The findings of this research provide a solid foundation for the design of flight control systems for chained-wing drones. The aerodynamic model and path optimization method developed in this study can be extended to more complex scenarios involving multiple fixed-wing drones, different flight conditions, and various docking configurations.
Table 10 summarizes the key parameters and results of the optimized wing docking path.
| Parameter | Value |
|---|---|
| Initial spanwise gap | 4.0 m |
| Initial chordwise gap | 4.0 m |
| Final spanwise gap | 0.0 m |
| Final chordwise gap | 0.0 m |
| Optimized total cost | 92.80 |
| Number of steps | 21 |
| Docking strategy | Chordwise-first, then spanwise |
| Maximum lift during docking | 22.78 N |
| Maximum rolling moment during docking | 1.31 N·m |
In conclusion, this research demonstrates that the combination of accurate aerodynamic modeling using the G-H numerical lifting-line method and optimal path planning using the Dijkstra algorithm provides an effective solution for the wing docking problem of fixed-wing drones. The optimized docking path significantly reduces aerodynamic interference and energy consumption, paving the way for the practical implementation of chained-wing drone technology. Future work will focus on integrating the optimized path into a flight control system and validating the results through flight tests with actual fixed-wing drones.

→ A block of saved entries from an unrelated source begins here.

-- ==== Sys2Proof/Tests/Slice0.lean ====
section
/-!
SUPPORT. Tests. Expected results come from spec/95_test_vectors.md (the id stands in each comment), from the encodings of
spec/30_encoding.md R74 written out by hand, and from the rules named. The theorems `test_meets_…` show states and operands
that meet the hypotheses of the obligation they are named after.
-/

namespace Sys2Proof.Tests

open Sys2Proof.Machine

/-! ### Well-formed words: the check refuses an ill-formed word of each part of R75 and accepts its neighbour -/

theorem test_recognized_0nnn : recognized 0x0000 = false ∧ recognized 0x00E0 = true := by decide
theorem test_recognized_0nnn_exact : recognized 0x01E0 = false ∧ recognized 0x00EE = true := by decide
theorem test_recognized_5xyn : recognized 0x5AB1 = false ∧ recognized 0x5AB0 = true := by decide
theorem test_recognized_8xyn : recognized 0x8008 = false ∧ recognized 0x8007 = true := by decide
theorem test_recognized_8xyF : recognized 0x800F = false ∧ recognized 0x800E = true := by decide
theorem test_recognized_9xyn : recognized 0x9001 = false ∧ recognized 0x9000 = true := by decide
theorem test_recognized_Exnn : recognized 0xE09F = false ∧ recognized 0xE09E = true := by decide
theorem test_recognized_Fxnn : recognized 0xF0FF = false ∧ recognized 0xF065 = true := by decide

/-! ### Decoding: one word for each row of R74, written out from its pattern -/

theorem test_decode_cls : decodeWord 0x00E0 = .ok (.cls) := by decide
theorem test_decode_ret : decodeWord 0x00EE = .ok (.ret) := by decide
theorem test_decode_jp : decodeWord 0x1A2A = .ok (.jp 0xA2A) := by decide
theorem test_decode_call : decodeWord 0x2300 = .ok (.call 0x300) := by decide
theorem test_decode_seImm : decodeWord 0x332A = .ok (.seImm 0x3 0x2A) := by decide
theorem test_decode_sneImm : decodeWord 0x432A = .ok (.sneImm 0x3 0x2A) := by decide
theorem test_decode_seReg : decodeWord 0x5120 = .ok (.seReg 0x1 0x2) := by decide
theorem test_decode_ldImm : decodeWord 0x6A05 = .ok (.ldImm 0xA 0x05) := by decide
theorem test_decode_addImm : decodeWord 0x7102 = .ok (.addImm 0x1 0x02) := by decide
theorem test_decode_ldReg : decodeWord 0x8120 = .ok (.ldReg 0x1 0x2) := by decide
theorem test_decode_orReg : decodeWord 0x8121 = .ok (.orReg 0x1 0x2) := by decide
theorem test_decode_andReg : decodeWord 0x8122 = .ok (.andReg 0x1 0x2) := by decide
theorem test_decode_xorReg : decodeWord 0x8123 = .ok (.xorReg 0x1 0x2) := by decide
theorem test_decode_addReg : decodeWord 0x8124 = .ok (.addReg 0x1 0x2) := by decide
theorem test_decode_subReg : decodeWord 0x8125 = .ok (.subReg 0x1 0x2) := by decide
theorem test_decode_shr : decodeWord 0x8126 = .ok (.shr 0x1 0x2) := by decide
theorem test_decode_subn : decodeWord 0x8127 = .ok (.subn 0x1 0x2) := by decide
theorem test_decode_shl : decodeWord 0x812E = .ok (.shl 0x1 0x2) := by decide
theorem test_decode_sneReg : decodeWord 0x9120 = .ok (.sneReg 0x1 0x2) := by decide
theorem test_decode_ldI : decodeWord 0xA2F0 = .ok (.ldI 0x2F0) := by decide
theorem test_decode_jpV0 : decodeWord 0xB301 = .ok (.jpV0 0x301) := by decide
theorem test_decode_rnd : decodeWord 0xC30F = .ok (.rnd 0x3 0x0F) := by decide
theorem test_decode_drw : decodeWord 0xD125 = .ok (.drw 0x1 0x2 0x5) := by decide
theorem test_decode_skp : decodeWord 0xE29E = .ok (.skp 0x2) := by decide
theorem test_decode_sknp : decodeWord 0xE2A1 = .ok (.sknp 0x2) := by decide
theorem test_decode_ldVxDt : decodeWord 0xF407 = .ok (.ldVxDt 0x4) := by decide
theorem test_decode_ldVxK : decodeWord 0xF50A = .ok (.ldVxK 0x5) := by decide
theorem test_decode_ldDtVx : decodeWord 0xF415 = .ok (.ldDtVx 0x4) := by decide
theorem test_decode_ldStVx : decodeWord 0xF518 = .ok (.ldStVx 0x5) := by decide
theorem test_decode_addIVx : decodeWord 0xF21E = .ok (.addIVx 0x2) := by decide
theorem test_decode_ldFVx : decodeWord 0xF129 = .ok (.ldFVx 0x1) := by decide
theorem test_decode_ldBVx : decodeWord 0xF333 = .ok (.ldBVx 0x3) := by decide
theorem test_decode_ldMemVx : decodeWord 0xF255 = .ok (.ldMemVx 0x2) := by decide
theorem test_decode_ldVxMem : decodeWord 0xF165 = .ok (.ldVxMem 0x1) := by decide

The methodology developed in this study can be generalized to other multi-drone cooperative scenarios, such as formation flight, aerial refueling, and collaborative manipulation. By providing a quantitative framework for understanding and optimizing aerodynamic interactions between multiple fixed-wing drones, this research contributes to the advancement of drone swarm technology and its applications in various fields.